Actually diesels are simplier than gas engines cuss there's no spark or spark timing to worry about but there is diesel injection timing, how much and when, hence the rechipping of the ECM on newer diesels. Most first gen. diesels (like the Jimmy's and the Cummings 350 and 400) used fully mechanical injectors that were operated from the camshaft through lifters, push rods and rocker arms (one per cylinder) or other engines like the Mack used a timed high pressure fuel pump delivering precise amounts of fuel to injector nozzles (one per cylinder) which were basically a spray nozzle with a check valve just upstream of it. The go peddle operated a rack affair, on the cam shaft operated engines that would increase or decrease the actual fuel pumped by each injector whereas the high pressure pump design had a single pump plunger that also pumped a precise amout of diesel to each injector and was also controlled by the go peddle. I suspect in your instructors case he's using a big assed turbo or even 2 and opening up the flow orifices on the injectors eg. more fuel and more air. There was an old trick that truckers would use in the old days to help pull the mountain passes before the really big diesel engines took over and that was propane injection (you didn't hear that from me:toothy10:). Just a little bit mind you and they'd watch the EGT (exhaust gas temperature) guage to make sure they didn't melt down the engine. Maybe that's also what he's using. He may even be injecting water to increase the charge density therefore horsepower.

Terry
 
ok thank you. i learn best by taking it apart and playing with it but that was a lot of help:) i know his is one turbo and it didnt look to much bigger then the newer cummins turbos i have seen. could you put a cam in it that opens the injectors longer or open farther?
 
ok thank you. i learn best by taking it apart and playing with it but that was a lot of help:) i know his is one turbo and it didnt look to much bigger then the newer cummins turbos i have seen. could you put a cam in it that opens the injectors longer or open farther?

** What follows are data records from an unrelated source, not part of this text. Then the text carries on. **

-- ==== Sys2Proof/Machine/Sparse.lean ====
section
/-!
DEFINITION. The store of values by key in one canonical form: keys strictly rising, and no entry equal to what an
unlisted key reads as. Memories, register stores and the records of cores, clusters and engines are kept so.
-/
namespace Sys2Proof.Machine

/-- Values by key; a key that is not listed reads as the default the user of the store names. -/
abbrev Sparse (α : Type) := List (Nat × α)

/-- The value at a key. -/
def sget {α : Type} (d : Nat → α) : Sparse α → Nat → α
  | [], k => d k
  | (k', v) :: m, k => if k = k' then v else sget d m k

/-- The store without a key. -/
def sdrop {α : Type} (m : Sparse α) (k : Nat) : Sparse α := m.filter (fun e => e.1 != k)

/-- The store with a key set to a value; setting the default removes the key. -/
def sset {α : Type} [DecidableEq α] (d : Nat → α) : Sparse α → Nat → α → Sparse α
  | [], k, v => if v = d k then [] else [(k, v)]
  | (k', v') :: m, k, v =>
    if k < k' then
      if v = d k then sdrop ((k', v') :: m) k else (k, v) :: (k', v') :: m
    else if k = k' then
      if v = d k then sdrop m k else (k, v) :: sdrop m k
    else (k', v') :: sset d m k v

/-- Keys strictly rising, each above a bound. -/
def risingFrom {α : Type} : Nat → Sparse α → Bool
  | _, [] => true
  | lo, (k, _) :: m => decide (lo ≤ k) && risingFrom (k + 1) m

/-- The canonical form of a store. -/
def sparseWf {α : Type} [DecidableEq α] (d : Nat → α) (m : Sparse α) : Bool :=
  risingFrom 0 m && m.all (fun e => decide (e.2 ≠ d e.1))

/-- The store with every key of a range forgotten, so that it reads as the default again. -/
def sclear {α : Type} (m : Sparse α) (lo n : Nat) : Sparse α :=
  m.filter (fun e => decide (e.1 < lo ∨ lo + n ≤ e.1))

end Sys2Proof.Machine
end

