/-- Apply is complete: the engine enters Vote, or is Held when the re-formed group left it out (R293, R297). -/
def prApplied (m : Mod) (p : Nat) : Mod :=
  if (prAt m p).leftOut then prHold m p 1 else setPhase11 m p 5

/-- A chunk's copy has read back (R293): CRC, applied_hi and the journal. Lines whose requests are refused go again (R255). -/
def chunkDone (p : Nat) (m : Mod) : Mod :=
  match prMover m p with
  | none => m
  | some (i, j) =>
    if j.refused then m
    else if (jobFault m j).isSome then
      let m := onPr (setMover m i none) p (fun s => { s with copying := false })
      if prPhase m p = 4 ∨ prPhase m p = 8 then applyFault m p else m
    else
      let (m1, done) := moverStep m i j
      if !done then m1 else
      let m1 := onPr m1 p (fun s => { s with copying := false })
      if prPhase m p ≠ 4 ∧ prPhase m p ≠ 8 then m1 else
      let a := fld m (rPrApplied p) 31 0
      let digest := match atabEntry m p a with | some e => e.2.2.1 | none => false
      let m1 := if digest then onPr m1 p (fun s => { s with crc := crc64Update s.crc (vaBytes m j.ctx j.src j.len) }) else m1
      match journalWrite (wrN m1 (rPrApplied p) (a + 1)) p 1 (prSlate m p) with
      | none => applyFault m1 p
      | some m2 =>
        if prPhase m p = 4 ∧ fld m (rPrAtabN p) 31 0 ≤ a + 1 then prApplied m2 p else prPump m2 p

/-- The release command (R290, R293, R297): from a hold for an invalid apply table the apply, or the replay that met it, goes on. -/
def prRelease (m : Mod) (p : Nat) : Mod :=
  match prPhase m p with
  | 6 => setPhase11 m p 0
  | 7 =>
    if fld m (rPrStat p) 23 20 = 4 then
      let m := setFld m (rPrStat p) 23 20 0
      if (rd m (rPrStaged p)).toNat < (prAt m p).stagedHi then prPump (recovery (setPhase11 m p 8) true) p
      else prPump (setPhase11 m p 4) p
    else setPhase11 (setFld (onPr m p (fun s => { s with leftOut := false })) (rPrStat p) 23 20 0) p 0
  | _ => prIgnored m p

/-- The verdict under which a replayed take was applied (R292): finite. The journal keeps the group epoch at it; its attempt, its
staged OR and its members are free values (log 42). -/
def replayVerdict (m : Mod) (p : Nat) (epoch : W32) (v : W64) : VerdictMsg where
  tag := BitVec.ofNat 16 (grpId m p)
  epoch := epoch
  slate := prSlate m p
  attempt := BitVec.ofNat 8 (bits v 24 17)
  kind := .finite
  fail := 0
  stagedOr := bit v 16
  members := bits v 15 0
  branches := []

/-- The first enable after a warm reset reads the journal (R294, R486). -/
def prEnable (m : Mod) (p : Nat) : Mod :=
  if !(prAt m p).warm then m else
  let m := onPr m p (fun s => { s with warm := false })
  let read := journalRead m p
  let m := eccRead m (prCtx m p) (jBase m p) 256 (some 1)
  match read with
  | none => setBit (prHold m p 6) (rPrErr p) 4
  | some (st, a, s, crc, seq, ep) =>
    let m := onPr m p (fun x => { x with seq := seq, crc := crc, stagedHi := s, vdEpoch := ep })
    if st ≠ 1 then m else
    let (v, m) := drawFree m
    let m := onPr m p (fun x => { x with openEpoch := ep, acted := some (replayVerdict m p ep v) })
    prPump (recovery (setPhase11 (wrN m (rPrApplied p) a) p 8) true) p

/-- Replay has copied every staged chunk: the apply goes on at chunk S, and the partition's event ring is told (R294). -/
def replayDone (p : Nat) (m : Mod) : Mod :=
  let s := prAt m p
  if prPhase m p ≠ 8 ∨ s.copying ∨ fld m (rPrApplied p) 31 0 < s.stagedHi then m else
  let m := replayOver (setPhase11 (wrN m (rPrStaged p) s.stagedHi) p 4)
  let m := sendOpaque m (some (prCtx m p)) 0x03 (prCtx m p) p
  if fld m (rPrAtabN p) 31 0 ≤ s.stagedHi then prApplied m p else m

/-! ## Vote (R295, R340) -/

/-- The words of a vote's head flit (log 20); kind 3 a vote, 4 a result. -/
def voteHead (kind : Nat) (x : VoteMsg) : List W64 :=
  [BitVec.ofNat 64 (kind + x.attempt.toNat * 2 ^ 8 + b2n x.stagedAnd * 2 ^ 26), x.slate, BitVec.ofNat 64 (x.epoch.toNat * 2 ^ 32)]

/-- The entries of a vote, 16 bytes each (R340). -/
def voteBody (x : VoteMsg) : List Byte := x.entries.flatMap (fun e => leBytes 8 e.digest.toNat ++ leBytes 8 (e.count + b2n e.equal * 2 ^ 32))

/-- Two entries combine. -/
def addShard (a b : ShardVote) : ShardVote :=
  if a.count = 0 then b else if b.count = 0 then a
  else ⟨if a.digest.toNat ≤ b.digest.toNat then a.digest else b.digest, a.count + b.count, a.equal && b.equal && a.digest == b.digest⟩

/-- Two lists of entries combine by shard. -/
def addShards : List ShardVote → List ShardVote → List ShardVote
  | a :: as, b :: bs => addShard a b :: addShards as bs
  | as, [] => as
  | [], bs => bs

/-- Two votes combine. -/
def addVote (a b : VoteMsg) : VoteMsg := { a with stagedAnd := a.stagedAnd && b.stagedAnd, entries := addShards a.entries b.entries }

/-- The digest this member votes for: of the take, or of the last print for a skip-print. -/
def prDigest (m : Mod) (p : Nat) : W64 :=
  if (prAt m p).skip then rd m (rPrDigest p) else (prAt m p).crc ^^^ 0xFFFFFFFFFFFFFFFF

/-- This member's vote. -/
def ownVote (m : Mod) (p : Nat) : VoteMsg where
  tag := BitVec.ofNat 16 (grpId m p)
  epoch := BitVec.ofNat 32 (grpEpoch m p)
  slate := prSlate m p
  attempt := BitVec.ofNat 8 (prAttempt m p)
  stagedAnd := (prAt m p).staged
  entries := (List.range (fld m (rPrId p) 23 12 + 1)).map (fun i =>
    if i = fld m (rPrId p) 11 0 then ⟨prDigest m p, 1, true⟩ else ⟨0, 0, true⟩)

/-- Every vote of the subtree is held: the anchor forms the result, another member sends the combination on. -/
def voteForward (m : Mod) (p : Nat) : Mod :=
  let s := prAt m p
  let kids := treeChildren m p
  if !s.joined ∨ s.voteFormed.isSome ∨ !treeUp m p ∨ !kids.all (fun q => s.votes.any (fun e => e.1 == q)) then m else
  let x := (s.votes.filter (fun e => kids.contains e.1)).foldl (fun a e => addVote a e.2) (ownVote m p)
  let m := onPr m p (fun s => { s with voteFormed := some x })
  if isAnchor m p then m else toParent m p (voteHead 3 x) (voteBody x)

/-- The staged OR of the verdict acted on. -/
def prStagedOr (m : Mod) (p : Nat) : Bool := match (prAt m p).acted with | some v => v.stagedOr | none => false

/-- The module joins the vote (R295, R302). -/
def voteJoin (p : Nat) (m : Mod) : Mod :=
  let s := prAt m p
  if prPhase m p ≠ 5 ∨ s.joined ∨ !(!prStagedOr m p || modeFor m p || s.holdDone) then m else
  let staged := modeFor m p
  let m := if staged then setMode m p 2 else m
  voteForward (onPr m p (fun s => { s with joined := true, staged := staged })) p

/-- PRINT_HOLD µs have passed since the verdict: a module in Vote joins. -/
def holdTimeout (p : Nat) (m : Mod) : Mod :=
  if (prAt m p).acted.isSome then voteJoin p (onPr m p (fun s => { s with holdDone := true })) else m

/-- A child's vote arrives. The slate alone names the take: a member that was reset in its apply no longer knows the attempt (R294,
R295). -/
def voteIn (p q : Nat) (x : VoteMsg) (m : Mod) : Mod :=
  if !(treeChildren m p).contains q ∨ treeOther m p x.tag x.epoch ∨ x.slate ≠ prSlate m p then treeDrop m p q x.tag x.epoch
  else
    let m := sendAck m q p 3
    if (prAt m p).votes.any (fun e => e.1 == q) then m
    else voteForward (onPr m p (fun s => { s with votes := s.votes ++ [(q, x)] })) p

/-! ## Print (R295, R296) -/

/-- grow_cnt counts a finite print; what follows its largest value is free (log 25). -/
def prGrow (m : Mod) (p : Nat) : Mod :=
  let n := fld m (rPrLscale p) 31 16
  let (v, m) := if n = 65535 then (let (f, m) := drawFree m; (bits f 15 0, m)) else (n + 1, m)
  let g := fld m (rPrCtl p) 31 16
  if g ≠ 0 ∧ g ≤ v then
    setFld (setScale m p (min (prScale m p + 1) (toSigned 8 (fld m (rPrLscale p) 15 8)))) (rPrLscale p) 31 16 0
  else setFld m (rPrLscale p) 31 16 v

Interesting question, both no and yes. On the old Cummings engines you couldn't change the stroke of injector plunger as a matter of fact there was a clearance tolerance that you had to shoot for between the rocker arm and plunger head. You could go to larger orifices in each unit injector kind of like going to a bigger plunger but those changes have to be done on a special test rig/flow bench that also calibrates each injector. I'm pretty sure though that you could change the timing of the injector opening by adjusted a slotted gear or pinned on the end of the camshaft but this would also change your intake and exhaust valve opening timing also. The valves and injectors work off the same cam. I'll pull my diesel engine manual (the big one) and see what it says tomorrow, it's been a while. One other thing to consider is the old and new turbochargers had internal exhaust waste gates that controlled the RPM of the turbo therefore the boost pressure to the engine. He may of cranked up the waste gate controller to boost the air pressure to the engine but god only knows how much and if you really crank up the boost you also have to have a intercooler to cool the air after you boost the crap out of it.

Terry
 
ok lol i know his is intercooled so maby that is what he did. i also heard there is a plate on the throttle body (or what they use for that lol) that you mess with and then it blows black
 
Okay I will take a stab at

built tranny

bigger 4 or 5 in turbo back exhaust

timing adjusted

0# fuel plate

GSK (3000 or 4000 rpm)

headwork

intake or filter

torque converter

shift kit/valve body

T-turbo upgrade

bigger injectors ( HP rating ie : X100 for 100hp injectors)
 
Hehe......

The skinny on the first gen cummins........

They have a Bosch VE injector pump, gear driven off of the cam gear. The VE is a single piston rotary pump, good for moderate HP, mine has probably an honest 350 at the rear end, and, oh, maybe 650-700 pounds of TQ. To start out, you need a boost guage, and a Pyrometer. Boost should be measured on the plug under the intake of the manifold, Pyro should be in the joining of the two sections of the ex manifold, before the turbo. Pyro goes like this. 1200, OK, 1250, mmm, ok for a little bit, 1300, hit it and back off, 1400, your brave, don't keep it there long 1600, I have hit it, didn't seem to hurt anything yet, but it scared me, and cumins says my pistons are bubbled. Pyro and boost are not only detrimental, but needs for a guideline.

Mods to the VE pump.

First thing, is to screw the start wheel all the way down on the "ach"? (The boost sensor, this will make it smoke some when you hit the throttle, boosts quicker, then, you grind the pin, or get a bullydog ol smokey pin, I ground mine, line the diaphram up so the skinniest part of the pin is facing the front. Then, pull the fuel pin screw out, break the collar off of it (count your turns) and fix the threads, grab a 2x4, pull the....... You know what, I am going to find a damn link..... brb
 
Demon Speed, what size engines are you talking about? Sounds like the larger medium/heavy duty engines?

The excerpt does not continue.